(Stored data)
++++++++++++++++++++

-- ==== Sys2Proof/Laws/State.lean ====
section
/-! SUPPORT. One lemma per field per named update of State, true by rfl, so that no proof unfolds a record update; and
the range of OUT_CAP (R8). -/

namespace Sys2Proof

/-- OUT_CAP is at least 1 (R8). -/
theorem OutCap.toNat_pos (cap : OutCap) : 0 < cap.toNat :=
  cap.pos

/-- OUT_CAP is at most 2^32 - 1 (R8). -/
theorem OutCap.toNat_lt (cap : OutCap) : cap.toNat < 2 ^ 32 :=
  cap.bytes.isLt

end Sys2Proof

namespace Sys2Proof.Machine

/-! ### `raise` -/

@[simp] theorem raise_phase (e : ErrCode) (info : Word) (s : State) :
    (raise e info s).phase = .error := rfl
@[simp] theorem raise_mode (e : ErrCode) (info : Word) (s : State) :
    (raise e info s).mode = s.mode := rfl
@[simp] theorem raise_errCode (e : ErrCode) (info : Word) (s : State) :
    (raise e info s).errCode = e := rfl
@[simp] theorem raise_errInfo (e : ErrCode) (info : Word) (s : State) :
    (raise e info s).errInfo = info := rfl
@[simp] theorem raise_cfgDelay (e : ErrCode) (info : Word) (s : State) :
    (raise e info s).cfgDelay = s.cfgDelay := rfl
@[simp] theorem raise_cfgFlags (e : ErrCode) (info : Word) (s : State) :
    (raise e info s).cfgFlags = s.cfgFlags := rfl
@[simp] theorem raise_inLen (e : ErrCode) (info : Word) (s : State) :
    (raise e info s).inLen = s.inLen := rfl
@[simp] theorem raise_inOffset (e : ErrCode) (info : Word) (s : State) :
    (raise e info s).inOffset = s.inOffset := rfl
@[simp] theorem raise_outLen (e : ErrCode) (info : Word) (s : State) :
    (raise e info s).outLen = s.outLen := rfl
@[simp] theorem raise_delay (e : ErrCode) (info : Word) (s : State) :
    (raise e info s).delay = s.delay := rfl
@[simp] theorem raise_floor (e : ErrCode) (info : Word) (s : State) :
    (raise e info s).floor = s.floor := rfl
@[simp] theorem raise_gateOpen (e : ErrCode) (info : Word) (s : State) :
    (raise e info s).gateOpen = s.gateOpen := rfl
@[simp] theorem raise_lastFrame (e : ErrCode) (info : Word) (s : State) :
    (raise e info s).lastFrame = s.lastFrame := rfl
@[simp] theorem raise_cmdCount (e : ErrCode) (info : Word) (s : State) :
    (raise e info s).cmdCount = s.cmdCount := rfl
@[simp] theorem raise_inMem (e : ErrCode) (info : Word) (s : State) :
    (raise e info s).inMem = s.inMem := rfl
@[simp] theorem raise_out (e : ErrCode) (info : Word) (s : State) :
    (raise e info s).out = s.out := rfl
@[simp] theorem raise_cmdIn (e : ErrCode) (info : Word) (s : State) :
    (raise e info s).cmdIn = s.cmdIn := rfl
@[simp] theorem raise_cmdOut (e : ErrCode) (info : Word) (s : State) :
    (raise e info s).cmdOut = s.cmdOut := rfl
@[simp] theorem raise_outCap (e : ErrCode) (info : Word) (s : State) :
    (raise e info s).outCap = s.outCap := rfl
@[simp] theorem raise_extraPolicy (e : ErrCode) (info : Word) (s : State) :
    (raise e info s).extraPolicy = s.extraPolicy := rfl
@[simp] theorem raise_draws (e : ErrCode) (info : Word) (s : State) :
    (raise e info s).draws = s.draws := rfl
@[simp] theorem raise_schedule (e : ErrCode) (info : Word) (s : State) :
    (raise e info s).schedule = s.schedule := rfl
@[simp] theorem raise_replies (e : ErrCode) (info : Word) (s : State) :
    (raise e info s).replies = s.replies := rfl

++++++++++++++++++++

> [Task description]: Each line from the first line of the entries up to and including the line containing "(raise e info s).mode = s.mode := rfl" should be transcribed exactly, with all other lines left out.

> [Answer space]:
-- ==== Sys2Proof/Laws/State.lean ====
section
/-! SUPPORT. One lemma per field per named update of State, true by rfl, so that no proof unfolds a record update; and
the range of OUT_CAP (R8). -/

namespace Sys2Proof

/-- OUT_CAP is at least 1 (R8). -/
theorem OutCap.toNat_pos (cap : OutCap) : 0 < cap.toNat :=
  cap.pos

/-- OUT_CAP is at most 2^32 - 1 (R8). -/
theorem OutCap.toNat_lt (cap : OutCap) : cap.toNat < 2 ^ 32 :=
  cap.bytes.isLt

end Sys2Proof

namespace Sys2Proof.Machine

/-! ### `raise` -/

@[simp] theorem raise_phase (e : ErrCode) (info : Word) (s : State) :
    (raise e info s).phase = .error := rfl
@[simp] theorem raise_mode (e : ErrCode) (info : Word) (s : State) :
    (raise e info s).mode = s.mode := rfl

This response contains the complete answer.